Examines California's complex systems for serving students with disabilities and forward recommendations to the State Board of Education, the Commission on Teacher Credentialing, and the California Department of Education.
  • Carl Cohn
    Co-Chair, Special Education Task Force
  • Fred Weintraub
    Co-Chair, Special Education Task Force
  • Maureen O’Leary Burness
    Co-Executive Director, Special Education Task Force
  • Vicki L. Barber
    Co-Executive Director, Special Education Task Force

Transforming Education to Improve Outcomes for Students with Disabilities

During the past decade, the reform movements toward greater accountability have highlighted the achievement gap that exists among students based on race/ethnicity, family income, language ability, and disability. While progress has been made to address the inequities evidenced in our educational outcomes, students with disabilities remain among the lowest performing subgroup in California and implementation of Common Core State Standards (CCSS) could further exacerbate the differences that exist.

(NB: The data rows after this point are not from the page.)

/-- The stage of a released stream context (R184). -/
inductive Release where
  | no | read | write
  deriving DecidableEq, Repr

/-- One stream register and its context (R166 to R186). `buf` is the strip buffer: the elements that have arrived and are
not consumed (read), or those produced that have not left for the window (write); `win` is the window (R142);
`home` is the first element not yet home (write) or not yet delivered to the window (read); `part` holds the bytes of
scratchpad words of which more elements are to come (R157); `asking` is a circuit requested and not yet answered
(R146); `owed` names the extents at peers whose release has been sent (R136). `serial` tells the streams that one register
has held apart (R186, R189); `landed` are the cells of the elements of the strip at `home` that have been accepted under an
entry (R111). -/
structure Stream where
  num : Nat
  cfg : Bool
  desc : Desc
  sup : Bool
  stripBytes : Nat
  pos : Nat
  home : Nat
  buf : List Nat
  win : List Nat
  part : List Delayed
  status : Word
  stopAt : Option (Nat × Nat × Word)
  noMore : Bool
  extents : List Extent
  reached : Nat
  bank : Nat
  granules : List (Nat × Nat)
  circuit : Bool
  asking : Bool
  copy : Option CopyState
  release : Release
  owed : List (BitVec 16)
  saved : Bool
  lastPos : Nat
  lastAvail : Nat
  lastPc : Word
  lastSlot : Option Nat
  serial : Nat
  landed : List Nat
  deriving DecidableEq, Repr

/-- An item on a crossing (R150, R297, R300): a group of lane words, an A entry of a paired form, or an
exchange. -/
inductive Item where
  | group (words : List Word)
  | entryA (m k : Nat) (fmt : BitVec 5) (bytes : List Byte)
  deriving DecidableEq, Repr

/-- One crossing port of a hart (R149 to R151): the routing entry, the peer, the items in its receiving
buffer and the items on the way to it, and the bank of its buffer. `paired` marks a crossing of `mpair`; `circuit`
tells that what it sends has a circuit (R146, R147). -/
structure Port where
  isOpen : Bool
  entry : BitVec 32
  peer : HartId
  peerPort : Nat
  items : List Item
  flight : List Item
  bank : Nat
  paired : Bool
  circuit : Bool
  deriving DecidableEq, Repr

/-- A capsule (R395): its header fields, the words of its eight steps, its payload, and its gang and the rank
of its origin. `sent` is the release of the `cap.send` or `cap.fwd` that sent it last: its hart and scope (R405, R406). -/
structure Capsule where
  gang : Nat
  origin : Nat
  id : BitVec 32
  hops : Nat
  cur : Nat
  nsteps : Nat
  fmt : BitVec 8
  status : Nat
  fault : Nat
  slot : Nat
  user : Word
  steps : List (BitVec 32)
  payload : List Byte
  sent : HartId × Nat
  deriving DecidableEq, Repr

/-- The capsule side of a hart (R391 to R408). `frames` lists the physical frame and the key index of each
4 KiB of the pool, from its base's page up (R392); `held` is the capsule in the service buffer, with the
REWRITE flag of its operation; `sup` is the level of its `cap.land` (R429). -/
structure CapSide where
  send : Bool
  land : Bool
  sup : Bool
  hold : Bool
  bank : Nat
  poolBase : Word
  slots : Nat
  frames : List (Nat × Nat)
  inUse : List Nat
  buf : Word
  table : Word
  code : Word
  held : Option (Capsule × Bool)
  ring : List Capsule
  parked : List Capsule
  faulted : List Capsule
  deriving DecidableEq, Repr

/-- One memory operation of a page (R320). -/
structure MemOp where
  kind : Nat
  sz : BitVec 8
  seq : Nat
  pred : Nat
  succ : Nat
  hasPred : Bool
  deriving DecidableEq, Repr

/-- One link of a page (R318). -/
structure Link where
  src : BitVec 16
  dsts : List (BitVec 16)
  depth : Nat
  delay : Bool
  stype : BitVec 32
  dtype : BitVec 32
  deriving DecidableEq, Repr

/-- One unit of a page (R309, R322). -/
structure UnitProg where
  prog : List (BitVec 32)
  const : Word
  deriving DecidableEq, Repr

/-- One page of a set (R322). -/
structure Page where
  units : List UnitProg
  ops : List Nat
  mems : List MemOp
  links : List Link
  deriving DecidableEq, Repr

/-- A page set (R322, R323). -/
structure PageSet where
  pages : List Page
  qin : BitVec 32
  qout : BitVec 32
  tag : BitVec 16
  deriving DecidableEq, Repr

/-- The block state of a quantising operation (R316): the inputs seen of the block, and the held scale. -/
structure Block where
  vals : List Nat
  scale : Nat
  deriving DecidableEq, Repr

/-- How far the operation that a memory chain is at has gone (R320). -/
inductive MemStage where
  /-- It waits for its predicate token, or for its operands where it has no predicate. -/
  | start
  /-- Its predicate token was taken and was not 0. -/
  | admitted
  /-- Its operands were taken: it is issued and not yet performed. -/
  | issued (va data : Word)
  /-- It loaded a value that waits for room on the value link. -/
  | loaded (v : Word)
  deriving DecidableEq, Repr

/-- The state of an active set (R325, R326), by page and slot: the position of each unit, the block state
of each quantising instruction, the state of each operator, the tokens of each link destination, the tokens
delivered at control port 0 and not consumed (true for those that were sent, R378), and the position in the
memory chain. `rm` and `ftz` are those of FSTAT at the `fgo` (R314, R315). -/
structure ActiveSet where
  set : PageSet
  unitPos : List ((Nat × Nat) × Nat)
  blocks : List ((Nat × Nat × Nat) × Block)
  loops : List ((Nat × Nat) × Option Word)
  fifos : List (BitVec 16 × List Word)
  control : List Bool
  chain : Nat
  stage : MemStage
  rm : BitVec 3
  ftz : Bool
  sup : Bool
  startPc : Word
  clusters : List Nat
  deriving DecidableEq, Repr

/-- The fabric side of a hart (R310 to R332). -/
structure Fabric where
  qw : Nat
  inMask : BitVec 32
  outMask : BitVec 32
  queues : List (Nat × List Nat)
  staged : Option PageSet
  active : Option ActiveSet
  heldTokens : List (BitVec 16)
  flags : BitVec 7
  stale : Bool
  fault : Bool
  deriving DecidableEq, Repr

/-- One fault record (R432), in bytes. -/
abbrev Record := List Byte

/-- The fault queue of a hart (R433, R434). -/
structure FaultQ where
  base : Word
  ctl : Word
  waiting : List Record
  seq : Nat
  deriving DecidableEq, Repr

/-- The debug registers of a hart (R442) and the two requests it can hold. -/
structure Debug where
  ctl : Word
  stat : Word
  pc : Word
  cmd : Word
  data : Word
  haltReq : Bool
  stepping : Bool
  deriving DecidableEq, Repr

/-- A convoy that stands in the vector queue (R197, R238, R239): where it was, its words, the scalar operands that it read
as it was placed, the registers that its replies will write, and how many bits it will push. -/
structure Queued where
  pc : Word
  header : BitVec 32
  words : List (BitVec 64)
  x : Vector Word 32
  f : Vector Word 32
  xs : List Nat
  fs : List Nat
  pushes : Nat
  deriving DecidableEq, Repr

/-- One hart context. `vq` is the vector queue (R197), and `lag` the number of convoys that the plan lets stand in it (log 6).
`moved` is the value that a pending context-moved interrupt carries (R439); `relocs` lists the
clusters of LPART whose page has moved, each with the cluster that stands for it now (R326). `ctrRel` lists the releases that
have stepped each counter, and `tokRel` the senders of the tokens delivered to each channel, oldest first: channel or
counter, hart and scope (R341, R342, R381). -/
structure Hart where
  run : Run
  wait : Wait
  waited : Nat
  sup : Bool
  pc : Word
  x : Vector Word 32
  f : Vector Word 32
  v : Vector VReg 32
  m : Vector MReg 7
  csr : Csrs
  vdirty : Vector (BitVec 3) 32
  ras : List Word
  loops : Vector Loop 4
  ctr : Vector Word 16
  tok : Vector Nat 16
  branchQ : List Bool
  rings : Vector Ring 8
  wins : Vector Window 4
  streams : Vector Stream 16
  releasing : List Stream
  ports : Vector Port 4
  fabric : Fabric
  cap : CapSide
  gang : Option (Nat × Nat)
  banks : BitVec 64
  fq : FaultQ
  dbg : Debug
  watchdog : Nat
  ladder : Nat
  moved : Word
  relocs : List (Nat × Nat)
  delays : List Bool
  vq : List Queued
  lag : Nat
  cut : Option Nat
  ctrRel : List (Nat × HartId × Nat)
  tokRel : List (Nat × HartId × Nat)
  deriving DecidableEq, Repr

/-! ### Tiles, dies and landing dies -/

/-- A bank's role (R153). -/
inductive Role where
  | cache | spad | fifo
  deriving DecidableEq, Repr

/-- A bank: its role, whether a user has claimed it, and whether the claim converted it from a cache way
(R155). -/
structure Bank where
  role : Role
  claimed : Bool
  converted : Bool
  deriving DecidableEq, Repr

/-- A cached translation (R427, R428): its virtual page, ASID, page size in bytes, and leaf entry. -/
structure Tlb where
  asid : BitVec 16
  va : Nat
  size : Nat
  pte : Word
  deriving DecidableEq, Repr

/-- A line of an instruction cache (R16): its first cell, the key under which it was filled, and its bytes. -/
structure CodeLine where
  cell : Nat
  key : Nat
  bytes : List Byte
  deriving DecidableEq, Repr

/-- One tile. -/
structure Tile where
  banks : Vector Bank 64
  tlb : List Tlb
  icache : List CodeLine
  quarantined : Bool
  deriving DecidableEq, Repr

/-- A counter reference as bound (R363, R364): none, a context's counter, or the counter of a hart of a
gang, by rank. -/
inductive CtrRef where
  | none
  | ctx (h : HartId) (c : BitVec 4)
  | member (gang rank : Nat) (c : BitVec 4)
  deriving DecidableEq, Repr

/-- One level of a loop table (R360): spatial over tiles, spatial over dies, or temporal, with its trips. -/
structure Level where
  kind : Nat
  trips : Nat
  deriving DecidableEq, Repr

/-- One entry of a crossing table (R372). -/
structure Xing where
  rankA : Nat
  portA : Nat
  rankB : Nat
  portB : Nat
  entryA : BitVec 32
  entryB : BitVec 32
  deriving DecidableEq, Repr

/-- A ring of the object's ring section (R163): ring, base, entry size, entries. -/
structure RingDecl where
  ring : Nat
  base : Word
  shape : Word
  deriving DecidableEq, Repr

/-- An accepted launch record (R362, R365) with what it names: entry address, loop table, rings, crossings
and page set. `next` is the next instance to place. -/
structure Launch where
  id : Nat
  entry : Word
  args : Word
  inst : Nat
  prio : Nat
  ceil : Nat
  clus : Nat
  banks : Nat
  lanes : Bool
  astep : Nat
  asid : BitVec 16
  done : CtrRef
  preds : List (CtrRef × Word)
  levels : List Level
  rings : List RingDecl
  xings : List Xing
  pages : Option PageSet
  die : Nat
  queue : Nat
  next : Nat
  deriving DecidableEq, Repr

/-- An entry of a launch queue (R366, R374). -/
inductive QEntry where
  | record (l : Launch)
  | resume (gang : Nat)
  deriving DecidableEq, Repr

/-- A launch queue (R366, R368): its entries, head first, and the current priority of its head with the
cycles counted towards the next step and in all. -/
structure Queue where
  entries : List QEntry
  prio : Nat
  age : Nat
  readyFor : Nat
  deriving DecidableEq, Repr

California’s current policies, including funding, credentialing, and a range of service delivery options, tend to “bolt on” special education to general education. While there are certainly examples throughout the state of well-integrated models of supports, these are the exceptions rather the norm. Our prevailing model has made it acceptable, and in some instances seem desirable, to isolate special education as a unique and separate system that parallels general education. This approach defies current research, which suggests that inclusive practices, integrated systems, and coherence are essential to provide high-quality, cost-effective special education programs within (rather than apart from) a well-articulated system of education. Transforming our understanding of special education from being a place where students go to receive more or different services, to a viewpoint that includes special education services as one of many programs of support under the umbrella of general education, requires transforming the policies California has in place that serve as direction, incentives, and supports for local implementation action.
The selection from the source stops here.